Assisting industry helps both the Laboratory and U.S. competitiveness.
The Department of Energy's national laboratories contain some of the world's most advanced technologies. In recent years, DOE's mission has placed a renewed focus on supporting America's economic competitiveness by making these technologies more accessible to industry. Oak Ridge National Laboratory's strategy in pursuit of this mission has two distinct components. One strives to identify and promote technologies that can form the basis of new companies. The second, and equally valuable, activity, uses the Laboratory's vast capabilities to solve technological problems and offer new opportunities for existing industry.
By assisting industry, ORNL also helps itself. Dozens of companies have sponsored important research at ORNL, resulting in new scientific discoveries and inventions. ORNL researchers also have published scientific papers and received patents and awards as a result of their work supported by industry. Industry, in turn, has transformed some of these new ORNL-developed technologies into commercial processes and products that are marketed for a profit. UT-Battelle, which manages ORNL for the Department of Energy, licenses these patented technologies to industry in exchange for licensing fees and royalties, which represent a percentage of companies' sales.
The scope of industrial partnerships is impressive. ORNL will help industry become more energy efficient through the incorporation of wireless sensors and high-temperature superconductors. ORNL and computer manufacturers are developing the world's most powerful supercomputer for open scientific research. In one of the most significant endeavors, Laboratory researchers are helping lay the groundwork for the emerging fuel cell industry.
Fuel cells are viewed by many as the power sources of the future because of their ability to generate pollution-free, climate-friendly electricity for buildings and vehicles. Barriers to widespread use of fuel cells have been high manufacturing costs and performance issues related to materials used to make the device.
Under a work-for-others agreement, ORNL researchers led by Tim Armstrong and Rod Judkins are conducting research for Worldwide Energy, Inc., that may help topple the barriers. "We have developed a porous-metal-supported solid oxide fuel cell, an electricity-generating device based on ORNL's inorganic membrane technology," Armstrong says. "Solid oxide fuel cells operate at high temperature and achieve high fuel efficiency.
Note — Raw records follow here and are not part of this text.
/-! update -/

@[simp] theorem State.update_hart (s : State) (id : AgentId) (f : Hart → Hart) : (s.update id f).hart = (if s.hart.id = id then f s.hart else s.hart) := rfl
@[simp] theorem State.update_parked (s : State) (id : AgentId) (f : Hart → Hart) : (s.update id f).parked = (s.parked.map fun h => if h.id = id then f h else h) := rfl
@[simp] theorem State.update_saved (s : State) (id : AgentId) (f : Hart → Hart) : (s.update id f).saved = s.saved := rfl
@[simp] theorem State.update_sched (s : State) (id : AgentId) (f : Hart → Hart) : (s.update id f).sched = s.sched := rfl
@[simp] theorem State.update_agenda (s : State) (id : AgentId) (f : Hart → Hart) : (s.update id f).agenda = s.agenda := rfl
@[simp] theorem State.update_eventTurn (s : State) (id : AgentId) (f : Hart → Hart) : (s.update id f).eventTurn = s.eventTurn := rfl
@[simp] theorem State.update_free (s : State) (id : AgentId) (f : Hart → Hart) : (s.update id f).free = s.free := rfl
@[simp] theorem State.update_outbox (s : State) (id : AgentId) (f : Hart → Hart) : (s.update id f).outbox = s.outbox := rfl
@[simp] theorem State.update_mem (s : State) (id : AgentId) (f : Hart → Hart) : (s.update id f).mem = s.mem := rfl
@[simp] theorem State.update_lstore (s : State) (id : AgentId) (f : Hart → Hart) : (s.update id f).lstore = s.lstore := rfl
@[simp] theorem State.update_slots (s : State) (id : AgentId) (f : Hart → Hart) : (s.update id f).slots = s.slots := rfl
@[simp] theorem State.update_acc (s : State) (id : AgentId) (f : Hart → Hart) : (s.update id f).acc = s.acc := rfl
@[simp] theorem State.update_scales (s : State) (id : AgentId) (f : Hart → Hart) : (s.update id f).scales = s.scales := rfl
@[simp] theorem State.update_quads (s : State) (id : AgentId) (f : Hart → Hart) : (s.update id f).quads = s.quads := rfl
@[simp] theorem State.update_cores (s : State) (id : AgentId) (f : Hart → Hart) : (s.update id f).cores = s.cores := rfl
@[simp] theorem State.update_barriers (s : State) (id : AgentId) (f : Hart → Hart) : (s.update id f).barriers = s.barriers := rfl
@[simp] theorem State.update_shuttle (s : State) (id : AgentId) (f : Hart → Hart) : (s.update id f).shuttle = s.shuttle := rfl
@[simp] theorem State.update_ctxs (s : State) (id : AgentId) (f : Hart → Hart) : (s.update id f).ctxs = s.ctxs := rfl
@[simp] theorem State.update_tenants (s : State) (id : AgentId) (f : Hart → Hart) : (s.update id f).tenants = s.tenants := rfl
@[simp] theorem State.update_pkg (s : State) (id : AgentId) (f : Hart → Hart) : (s.update id f).pkg = s.pkg := rfl
@[simp] theorem State.update_arb (s : State) (id : AgentId) (f : Hart → Hart) : (s.update id f).arb = s.arb := rfl
@[simp] theorem State.update_oruIn (s : State) (id : AgentId) (f : Hart → Hart) : (s.update id f).oruIn = s.oruIn := rfl
@[simp] theorem State.update_windows (s : State) (id : AgentId) (f : Hart → Hart) : (s.update id f).windows = s.windows := rfl
@[simp] theorem State.update_xred (s : State) (id : AgentId) (f : Hart → Hart) : (s.update id f).xred = s.xred := rfl
@[simp] theorem State.update_pushes (s : State) (id : AgentId) (f : Hart → Hart) : (s.update id f).pushes = s.pushes := rfl
@[simp] theorem State.update_loom (s : State) (id : AgentId) (f : Hart → Hart) : (s.update id f).loom = s.loom := rfl

/-! updateAll -/

@[simp] theorem State.updateAll_hart (s : State) (f : Hart → Hart) : (s.updateAll f).hart = f s.hart := rfl
@[simp] theorem State.updateAll_parked (s : State) (f : Hart → Hart) : (s.updateAll f).parked = s.parked.map f := rfl
@[simp] theorem State.updateAll_saved (s : State) (f : Hart → Hart) : (s.updateAll f).saved = s.saved := rfl
@[simp] theorem State.updateAll_sched (s : State) (f : Hart → Hart) : (s.updateAll f).sched = s.sched := rfl
@[simp] theorem State.updateAll_agenda (s : State) (f : Hart → Hart) : (s.updateAll f).agenda = s.agenda := rfl
@[simp] theorem State.updateAll_eventTurn (s : State) (f : Hart → Hart) : (s.updateAll f).eventTurn = s.eventTurn := rfl
@[simp] theorem State.updateAll_free (s : State) (f : Hart → Hart) : (s.updateAll f).free = s.free := rfl
@[simp] theorem State.updateAll_outbox (s : State) (f : Hart → Hart) : (s.updateAll f).outbox = s.outbox := rfl
@[simp] theorem State.updateAll_mem (s : State) (f : Hart → Hart) : (s.updateAll f).mem = s.mem := rfl
@[simp] theorem State.updateAll_lstore (s : State) (f : Hart → Hart) : (s.updateAll f).lstore = s.lstore := rfl
@[simp] theorem State.updateAll_slots (s : State) (f : Hart → Hart) : (s.updateAll f).slots = s.slots := rfl
@[simp] theorem State.updateAll_acc (s : State) (f : Hart → Hart) : (s.updateAll f).acc = s.acc := rfl
@[simp] theorem State.updateAll_scales (s : State) (f : Hart → Hart) : (s.updateAll f).scales = s.scales := rfl
@[simp] theorem State.updateAll_quads (s : State) (f : Hart → Hart) : (s.updateAll f).quads = s.quads := rfl
@[simp] theorem State.updateAll_cores (s : State) (f : Hart → Hart) : (s.updateAll f).cores = s.cores := rfl
@[simp] theorem State.updateAll_barriers (s : State) (f : Hart → Hart) : (s.updateAll f).barriers = s.barriers := rfl
@[simp] theorem State.updateAll_shuttle (s : State) (f : Hart → Hart) : (s.updateAll f).shuttle = s.shuttle := rfl
@[simp] theorem State.updateAll_ctxs (s : State) (f : Hart → Hart) : (s.updateAll f).ctxs = s.ctxs := rfl
@[simp] theorem State.updateAll_tenants (s : State) (f : Hart → Hart) : (s.updateAll f).tenants = s.tenants := rfl
@[simp] theorem State.updateAll_pkg (s : State) (f : Hart → Hart) : (s.updateAll f).pkg = s.pkg := rfl
@[simp] theorem State.updateAll_arb (s : State) (f : Hart → Hart) : (s.updateAll f).arb = s.arb := rfl
@[simp] theorem State.updateAll_oruIn (s : State) (f : Hart → Hart) : (s.updateAll f).oruIn = s.oruIn := rfl
@[simp] theorem State.updateAll_windows (s : State) (f : Hart → Hart) : (s.updateAll f).windows = s.windows := rfl
@[simp] theorem State.updateAll_xred (s : State) (f : Hart → Hart) : (s.updateAll f).xred = s.xred := rfl
@[simp] theorem State.updateAll_pushes (s : State) (f : Hart → Hart) : (s.updateAll f).pushes = s.pushes := rfl
@[simp] theorem State.updateAll_loom (s : State) (f : Hart → Hart) : (s.updateAll f).loom = s.loom := rfl

/-! ws -/

@[simp] theorem State.ws_hart (s : State) (r : BitVec 5) (x : Word) : (s.ws r x).hart = s.hart.setS r x := rfl
@[simp] theorem State.ws_parked (s : State) (r : BitVec 5) (x : Word) : (s.ws r x).parked = s.parked := rfl
@[simp] theorem State.ws_saved (s : State) (r : BitVec 5) (x : Word) : (s.ws r x).saved = s.saved := rfl
@[simp] theorem State.ws_sched (s : State) (r : BitVec 5) (x : Word) : (s.ws r x).sched = s.sched := rfl
@[simp] theorem State.ws_agenda (s : State) (r : BitVec 5) (x : Word) : (s.ws r x).agenda = s.agenda := rfl
@[simp] theorem State.ws_eventTurn (s : State) (r : BitVec 5) (x : Word) : (s.ws r x).eventTurn = s.eventTurn := rfl
@[simp] theorem State.ws_free (s : State) (r : BitVec 5) (x : Word) : (s.ws r x).free = s.free := rfl
@[simp] theorem State.ws_outbox (s : State) (r : BitVec 5) (x : Word) : (s.ws r x).outbox = s.outbox := rfl
@[simp] theorem State.ws_mem (s : State) (r : BitVec 5) (x : Word) : (s.ws r x).mem = s.mem := rfl
@[simp] theorem State.ws_lstore (s : State) (r : BitVec 5) (x : Word) : (s.ws r x).lstore = s.lstore := rfl
@[simp] theorem State.ws_slots (s : State) (r : BitVec 5) (x : Word) : (s.ws r x).slots = s.slots := rfl
@[simp] theorem State.ws_acc (s : State) (r : BitVec 5) (x : Word) : (s.ws r x).acc = s.acc := rfl
@[simp] theorem State.ws_scales (s : State) (r : BitVec 5) (x : Word) : (s.ws r x).scales = s.scales := rfl
@[simp] theorem State.ws_quads (s : State) (r : BitVec 5) (x : Word) : (s.ws r x).quads = s.quads := rfl
@[simp] theorem State.ws_cores (s : State) (r : BitVec 5) (x : Word) : (s.ws r x).cores = s.cores := rfl
@[simp] theorem State.ws_barriers (s : State) (r : BitVec 5) (x : Word) : (s.ws r x).barriers = s.barriers := rfl
@[simp] theorem State.ws_shuttle (s : State) (r : BitVec 5) (x : Word) : (s.ws r x).shuttle = s.shuttle := rfl
@[simp] theorem State.ws_ctxs (s : State) (r : BitVec 5) (x : Word) : (s.ws r x).ctxs = s.ctxs := rfl
@[simp] theorem State.ws_tenants (s : State) (r : BitVec 5) (x : Word) : (s.ws r x).tenants = s.tenants := rfl
@[simp] theorem State.ws_pkg (s : State) (r : BitVec 5) (x : Word) : (s.ws r x).pkg = s.pkg := rfl
@[simp] theorem State.ws_arb (s : State) (r : BitVec 5) (x : Word) : (s.ws r x).arb = s.arb := rfl
@[simp] theorem State.ws_oruIn (s : State) (r : BitVec 5) (x : Word) : (s.ws r x).oruIn = s.oruIn := rfl
@[simp] theorem State.ws_windows (s : State) (r : BitVec 5) (x : Word) : (s.ws r x).windows = s.windows := rfl
@[simp] theorem State.ws_xred (s : State) (r : BitVec 5) (x : Word) : (s.ws r x).xred = s.xred := rfl
@[simp] theorem State.ws_pushes (s : State) (r : BitVec 5) (x : Word) : (s.ws r x).pushes = s.pushes := rfl
@[simp] theorem State.ws_loom (s : State) (r : BitVec 5) (x : Word) : (s.ws r x).loom = s.loom := rfl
Thus, they are ideally suited for stationary distributed power generation for commercial and military uses.
"The fuel-cell element consists of a tubular metallic support structure with interior layers of a conventional nickel-yttria-stabilized zirconia anode, an yttria-stabilized zirconia electrolyte, and a selection of possible cathodes. The novel design enables these fuel-cell elements to be manufactured at significantly lower costs than conventional flat-plate or planar designs. The robust structure of the porous-metal-supported SOFC element ensures long performance life.
Solid oxide fuel cells produce electricity through electro-chemical reactions involving fuel, such as methane or hydrogen, at the anode and oxygen at the cathode. Because the ORNL—Worldwide Energy device can be operated at high temperature, the fuel cell can be integrated into a number of combined heat and power applications with overall efficiency in excess of 80 percent. A hybrid configuration in which electrochemical cycles are combined with Brayton-cycle turbine technology to convert at least 60 percent of the fuel's chemical energy into electricity is also possible.
Several of the concept's innovative features made possible by ORNL-developed fabrication methods minimize cracking, deterioration and the possibility of leaks in the fuel-cell assembly. The ORNL technology has been licensed to Worldwide Energy, which has determined that several fuel-cell configurations are feasible and commercially viable.
Portals into the Lab
The work-for-others agreement is one of three primary mechanisms by which industry can take advantage of ORNL's unique expertise and equipment to solve an industrial research problem. The other two are the cooperative research and development agreement (CRADA) and the user agreement.
Tom Ballard, head of partnerships and economic development in ORNL's Technology Transfer and Economic Development office, puts it simply, "I ask a potential industrial customer three questions. 'Do you want us to do work for you, do you want to work with our researchers, or do you want to work in our facilities?' " Pending agreement by the research manager, if the customer wants to pay ORNL to solve some problems, as in the example above, then the preferred mechanism is likely a work-for-others agreement.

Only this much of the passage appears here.